First Time Watch: Save the Tiger (1973)

1/2

By Christian DiMartino

The big draw of Save the Tiger is the fact that it’s headlined by Jack Lemmon. An even larger draw is that Lemmon won his second Oscar for it. If both of those elements sound enticing, then Save the Tiger will deliver.

Save the Tiger is a very busy film, and yet in sort of a contradiction, it’s also not really much of a film. What is it about? Simple: Harry Stoner. Who is Harry Stoner? Well, he’s played by Jack Lemmon, and frankly, that’s all you need to know before watching this movie. Lemmon is someone I can watch in anything. When he is funny, he’s hilarious. When he’s dramatic, he cuts deep. Typically, a Jack Lemmon role feel very Jack Lemmon-y, and thus, that is what makes his best films (Some Like it Hot, The Apartment, The China Syndrome, Missing) such a thrill. Save the Tiger is a tremendous showcase for Lemmon. This is his film, front and center, through and through. Despite the fact that the film is pretty entertaining and features strong acting throughout, this is a film that rests purely on his shoulders, and it’s pretty plain to see why he won an Oscar for it (over Al Pacino for Serpico, which may be better, but it’s a tough call).

So yes, Harry Stoner.
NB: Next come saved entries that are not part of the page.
-- ==== Sys2Proof/Laws/KeptLinks.lean ====
section
/-! SUPPORT. What each operation leaves alone (Laws/Kept.lean): flits, Almanac, links, power, faults, Curfew, calibration. -/

namespace Sys2Proof.Laws

open Sys2Proof Sys2Proof.Machine Sys2Proof.Safety

/-! ## Clock -/

@[simp] theorem modTime_kept (p : Nat) (f : TimeLink → TimeLink) (s : State) : kept (modTime p f s) = kept s := by
  simp [modTime]

@[simp] theorem servo_kept (s : State) : kept (servo s) = kept s := by
  simp [servo]

@[simp] theorem followTime_kept (s : State) : kept (followTime s) = kept s := by
  unfold followTime; (repeat' split) <;> simp

@[simp] theorem timeLost_kept (p : Nat) (s : State) : kept (timeLost p s) = kept s := by
  simp [timeLost]

@[simp] theorem queueCtrl_kept (p : Nat) (sub : BitVec 8) (w1 : Word) (s : State) : kept (queueCtrl p sub w1 s) = kept s := by
  simp [queueCtrl]

@[simp] theorem sendLinkId_kept (p : Nat) (s : State) : kept (sendLinkId p s) = kept s := by
  simp [sendLinkId]

@[simp] theorem dropPartials_kept (p : Nat) (s : State) : kept (dropPartials p s) = kept s := by
  simp [dropPartials]

@[simp] theorem leaveMask_kept (p : Nat) (s : State) : kept (leaveMask p s) = kept s := by
  simp [leaveMask]

@[simp] theorem linkDown_kept (p : Nat) (s : State) : kept (linkDown p s) = kept s := by
  simp [linkDown]

@[simp] theorem miswired_kept (p plane : Nat) (s : State) : kept (miswired p plane s) = kept s := by
  simp [miswired]

@[simp] theorem takeFabricId_kept (s : State) : kept (takeFabricId s) = kept s := by
  unfold takeFabricId; (repeat' split) <;> simp

@[simp] theorem join_kept (p : Nat) (s : State) : kept (join p s) = kept s := by
  simp [join]

@[simp] theorem countLink_kept (p d k n : Nat) (s : State) : kept (countLink p d k n s) = kept s := by
  simp [countLink]

@[simp] theorem countFlit_kept (p d type used : Nat) (s : State) : kept (countFlit p d type used s) = kept s := by
  unfold countFlit; split <;> simp

@[simp] theorem countSent_kept (p : Nat) (f : Flit) (s : State) : kept (countSent p f s) = kept s := by
  simp [countSent]

/-! ## Links -/

@[simp] theorem dropGranaryReads_kept (p n : Nat) (s : State) : kept (dropGranaryReads p n s) = kept s := by
  simp [dropGranaryReads]

@[simp] theorem takeAck_kept (p : Nat) (a : BitVec 16) (s : State) : kept (takeAck p a s) = kept s := by
  simp [takeAck]

@[simp] theorem rewind_kept (p : Nat) (s : State) : kept (rewind p s) = kept s := by
  simp only [rewind]; split <;> simp

@[simp] theorem retrain_kept (p : Nat) (s : State) : kept (retrain p s) = kept s := by
  simp [retrain]

@[simp] theorem nackFor_kept (p : Nat) (cause : BitVec 3) (s : State) : kept (nackFor p cause s) = kept s := by
  simp [nackFor]

@[simp] theorem takeNack_kept (p : Nat) (e : BitVec 16) (s : State) : kept (takeNack p e s) = kept s := by
  simp [takeNack]

@[simp] theorem toStandby_kept (p : Nat) (lanes : BitVec 2) (s : State) : kept (toStandby p lanes s) = kept s := by
  unfold toStandby; (repeat' split) <;> simp

@[simp] theorem askWidth_kept (p : Nat) (s : State) : kept (askWidth p s) = kept s := by
  unfold askWidth; simp; (repeat' split) <;> simp

@[simp] theorem startWidth_kept (p : Nat) (lanes : BitVec 2) (why : Narrow) (s : State) : kept (startWidth p lanes why s) = kept s := by
  simp [startWidth]

@[simp] theorem narrowLane_kept (p l : Nat) (s : State) : kept (narrowLane p l s) = kept s := by
  simp [narrowLane]

@[simp] theorem askSpeed_kept (p : Nat) (s : State) : kept (askSpeed p s) = kept s := by
  unfold askSpeed; (repeat' split) <;> simp

@[simp] theorem askChanges_kept (p : Nat) (s : State) : kept (askChanges p s) = kept s := by
  unfold askChanges; (repeat' split) <;> simp

@[simp] theorem autoWiden_kept (p : Nat) (s : State) : kept (autoWiden p s) = kept s := by
  unfold autoWiden; (repeat' split) <;> simp

@[simp] theorem startSpeed_kept (c : Nat) (rate : BitVec 2) (s : State) : kept (startSpeed c rate s) = kept s := by
  unfold startSpeed; (repeat' split) <;> simp

@[simp] theorem nextSpeed_kept (c : Nat) (s : State) : kept (nextSpeed c s) = kept s := by
  unfold nextSpeed; (repeat' split) <;> simp

@[simp] theorem startPark_kept (p : Nat) (s : State) : kept (startPark p s) = kept s := by
  simp [startPark]

@[simp] theorem parkLink_kept (p : Nat) (s : State) : kept (parkLink p s) = kept s := by
  simp [parkLink]

@[simp] theorem unparkLink_kept (p : Nat) (s : State) : kept (unparkLink p s) = kept s := by
  simp [unparkLink]

@[simp] theorem emitOn_kept (lanes : BitVec 2) (p : Nat) (f : Flit) (s : State) : kept (emitOn lanes p f s) = kept s := by
  unfold emitOn; (repeat' split) <;> simp

@[simp] theorem emit_kept (p : Nat) (f : Flit) (s : State) : kept (emit p f s) = kept s := by
  simp [emit]

@[simp] theorem spill_kept (p : Nat) (s : State) : kept (spill p s) = kept s := by
  unfold spill; simp; (repeat' split) <;> simp

@[simp] theorem sendNew_kept (p : Nat) (f : Flit) (s : State) : kept (sendNew p f s) = kept s := by
  simp [sendNew]

@[simp] theorem sendData_kept (p : Nat) (s : State) : kept (sendData p s) = kept s := by
  unfold sendData
  dsimp only
  split
  · rfl
  · rw [kept_foldl _ _ _ (fun s u => modUnit_kept _ _ s)]; simp

@[simp] theorem pauseLink_kept (p : Nat) (k : Pause) (s : State) : kept (pauseLink p k s) = kept s := by
  simp [pauseLink]

@[simp] theorem ackSent_kept (p : Nat) (sub : BitVec 8) (w1 : Word) (s : State) : kept (ackSent p sub w1 s) = kept s := by
  unfold ackSent; (repeat' split) <;> simp

@[simp] theorem sendCtrl_kept (p : Nat) (s : State) : kept (sendCtrl p s) = kept s := by
  unfold sendCtrl; simp; (repeat' split) <;> simp

@[simp] theorem sendSequenced_kept (p : Nat) (s : State) : kept (sendSequenced p s) = kept s := by
  unfold sendSequenced; simp; (repeat' split) <;> simp

@[simp] theorem readAhead_kept (p i : Nat) (s : State) : kept (readAhead p i s) = kept s := by
  unfold readAhead; exact kept_foldl _ _ _ (fun s k => by dsimp only; split <;> simp)

@[simp] theorem sendCopy_kept (p i : Nat) (s : State) : kept (sendCopy p i s) = kept s := by
  unfold sendCopy; simp; (repeat' split) <;> simp

@[simp] theorem sendTally_kept (p : Nat) (s : State) : kept (sendTally p s) = kept s := by
  simp [sendTally]

@[simp] theorem sendTime_kept (p : Nat) (s : State) : kept (sendTime p s) = kept s := by
  simp [sendTime]

@[simp] theorem trainWith_kept (p code : Nat) (s : State) : kept (trainWith p code s) = kept s := by
  unfold trainWith; (repeat' split) <;> simp

@[simp] theorem sendTrain_kept (p : Nat) (s : State) : kept (sendTrain p s) = kept s := by
  simp [sendTrain]

@[simp] theorem sendConfirm_kept (p : Nat) (s : State) : kept (sendConfirm p s) = kept s := by
  unfold sendConfirm; (repeat' split) <;> simp

@[simp] theorem sendTraining_kept (p : Nat) (s : State) : kept (sendTraining p s) = kept s := by
  unfold sendTraining; (repeat' split) <;> simp

@[simp] theorem calibrateLink_kept (p : Nat) (s : State) : kept (calibrateLink p s) = kept s := by
  unfold calibrateLink; (repeat' split) <;> simp

@[simp] theorem sendPaused_kept (p : Nat) (k : Pause) (s : State) : kept (sendPaused p k s) = kept s := by
  unfold sendPaused; (repeat' split) <;> simp

@[simp] theorem askPark_kept (p : Nat) (s : State) : kept (askPark p s) = kept s := by
  simp [askPark]

@[simp] theorem grantPark_kept (p : Nat) (s : State) : kept (grantPark p s) = kept s := by
  unfold grantPark; (repeat' split) <;> simp

@[simp] theorem sendIdle_kept (p : Nat) (s : State) : kept (sendIdle p s) = kept s := by
  simp [sendIdle]

@[simp] theorem sendUp_kept (p : Nat) (s : State) : kept (sendUp p s) = kept s := by
  unfold sendUp; simp; (repeat' split) <;> simp

@[simp] theorem wakeLpi_kept (p : Nat) (s : State) : kept (wakeLpi p s) = kept s := by
  simp [wakeLpi]

@[simp] theorem flitSend_kept (p : Nat) (s : State) : kept (flitSend p s) = kept s := by
  unfold flitSend; simp; (repeat' split) <;> simp

@[simp] theorem countCsym_kept (p lane n : Nat) (s : State) : kept (countCsym p lane n s) = kept s := by
  simp [countCsym]

@[simp] theorem protocolError_kept (p : Nat) (w : Word) (s : State) : kept (protocolError p w s) = kept s := by
  simp [protocolError]

@[simp] theorem clearPartial_kept (p : Nat) (s : State) : kept (clearPartial p s) = kept s := by
  unfold clearPartial; (repeat' split) <;> simp

@[simp] theorem startPartial_kept (p : Nat) (x : Txn) (s : State) : kept (startPartial p x s) = kept s := by
  unfold startPartial; (repeat' split) <;> simp

@[simp] theorem abortOver_kept (p : Nat) (x : Txn) (s : State) : kept (abortOver p x s) = kept s := by
  unfold abortOver; (repeat' split) <;> simp

@[simp] theorem abortStripe_kept (p : Nat) (s : State) : kept (abortStripe p s) = kept s := by
  unfold abortStripe
  dsimp only
  split <;> simp

@[simp] theorem takeData_kept (p : Nat) (bs : List Byte) (s : State) : kept (takeData p bs s) = kept s := by
  unfold takeData; dsimp only; (repeat' split) <;> simp

@[simp] theorem deliver_kept (p : Nat) (bs : List Byte) (s : State) : kept (deliver p bs s) = kept s := by
  simp [deliver]

@[simp] theorem trainFlit_kept (p : Nat) (s : State) : kept (trainFlit p s) = kept s := by
  simp [trainFlit]

@[simp] theorem takeFlit_kept (p : Nat) (bs : List Byte) (s : State) : kept (takeFlit p bs s) = kept s := by
  simp [takeFlit]

@[simp] theorem leaveLpi_kept (p : Nat) (s : State) : kept (leaveLpi p s) = kept s := by
  unfold leaveLpi; (repeat' split) <;> simp

@[simp] theorem flitReceive_kept (p : Nat) (raw : List Byte) (s : State) : kept (flitReceive p raw s) = kept s := by
  unfold flitReceive; (repeat' split) <;> simp

@[simp] theorem granaryBack_kept (p : Nat) (q : BitVec 16) (bs : List Byte) (s : State) : kept (granaryBack p q bs s) = kept s := by
  simp [granaryBack]

@[simp] theorem trainDone_kept (p : Nat) (s : State) : kept (trainDone p s) = kept s := by
  unfold trainDone; (repeat' split) <;> simp

@[simp] theorem unlocked_kept (p lane : Nat) (s : State) : kept (unlocked p lane s) = kept s := by
  unfold unlocked; (repeat' split) <;> simp

@[simp] theorem resumeLink_kept (p : Nat) (s : State) : kept (resumeLink p s) = kept s := by
  simp [resumeLink]

@[simp] theorem confirmDone_kept (p : Nat) (s : State) : kept (confirmDone p s) = kept s := by
  unfold confirmDone; (repeat' split) <;> simp

@[simp] theorem stopTraining_kept (p : Nat) (s : State) : kept (stopTraining p s) = kept s := by
  unfold stopTraining; (repeat' split) <;> simp

@[simp] theorem linkTrained_kept (p : Nat) (lanes retimers : BitVec 2) (d0 d1 : BitVec 32) (s : State) : kept (linkTrained p lanes retimers d0 d1 s) = kept s := by
  simp [linkTrained]

@[simp] theorem speedResume_kept (c : Nat) (s : State) : kept (speedResume c s) = kept s := by
  unfold speedResume; (repeat' split) <;> simp

@[simp] theorem identified_kept (p : Nat) (s : State) : kept (identified p s) = kept s := by
  unfold identified; (repeat' split) <;> simp

@[simp] theorem linkId_kept (p : Nat) (w1 : Word) (s : State) : kept (linkId p w1 s) = kept s := by
  simp [linkId]

@[simp] theorem widthReq_kept (p : Nat) (lanes : BitVec 2) (s : State) : kept (widthReq p lanes s) = kept s := by
  simp [widthReq]

@[simp] theorem widthAck_kept (p : Nat) (lanes : BitVec 2) (refuse : Bool) (s : State) : kept (widthAck p lanes refuse s) = kept s := by
  simp [widthAck]

@[simp] theorem widthDone_kept (p : Nat) (s : State) : kept (widthDone p s) = kept s := by
  simp [widthDone]

@[simp] theorem speedReq_kept (p : Nat) (rate : BitVec 2) (s : State) : kept (speedReq p rate s) = kept s := by
  simp [speedReq]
The film is essentially a day in the life of Stoner, a wealthy businessman who runs a fashion company. When we meet Stoner, he awakens from a nightmare, and when we leave him, he is tosses a baseball to a bunch of kids. Yeah, the movie is all over the place, but in ways that mostly feel organic. Throughout Stoner’s day, we see him converse with his business partner (Jack Gilford, playing off of Lemmon well here) as they order hookers for a potential business client (which results in a heart attack) and as they meet up with an arsonist who they want to torch one of their buildings to claim insurance. We also see Stoner pick up a hitchhiker/prostitute/hippie, for which he shares something of a connection with.

At the heart of these anecdotes lies a man who, internally, wonders where he went wrong. Upon the heart attack of the business client, Stoner’s partner is of course terrified that the man will die. Stoner’s reaction is actually a rather cold one; he doesn’t care that the man will die, and if he does, yes he’s losing a major client, but also, the guy kind of deserves it. Ouch. Upon this cold reaction, I feel that this is where the film’s focus really takes off. What has led him here? Has his success clouded his morality? Stoner is haunted by his days in the war, but also has a longing for his glory days.

Save the Tiger has a lot of commentary, and it covers a lot of ground. It also has quite a bit going on, which is strange for a film that ultimately isn’t about… much. This film probably won’t be for everyone because it doesn’t have a cut-and-dry storyline. That doesn’t bother me so much though, because what the film is going for is a slice of life, and in this case, it’s the life of a man who is filled with regret and longing. A man who has made a name and a career for himself, but wishes that he had done things differently. Whenever he finally meets up with said prostitute/hippie in the final act of the film, it is probably the best he’s felt in a long while- and yes, he does have a wife at home. Yet this woman is a free spirit, and for the first time in a long time, so is he.

Save the Tiger is directed by John G. Avildsen, who would go on to direct the best Rocky movie, and the worst, Rocky V. How these two films came from the same man is a mystery to me, but the film is well written and thoroughly well acted. For a movie about… not much, it managed to hold my interest. Perhaps because of Lemmon’s pitch-perfect, commanding performance.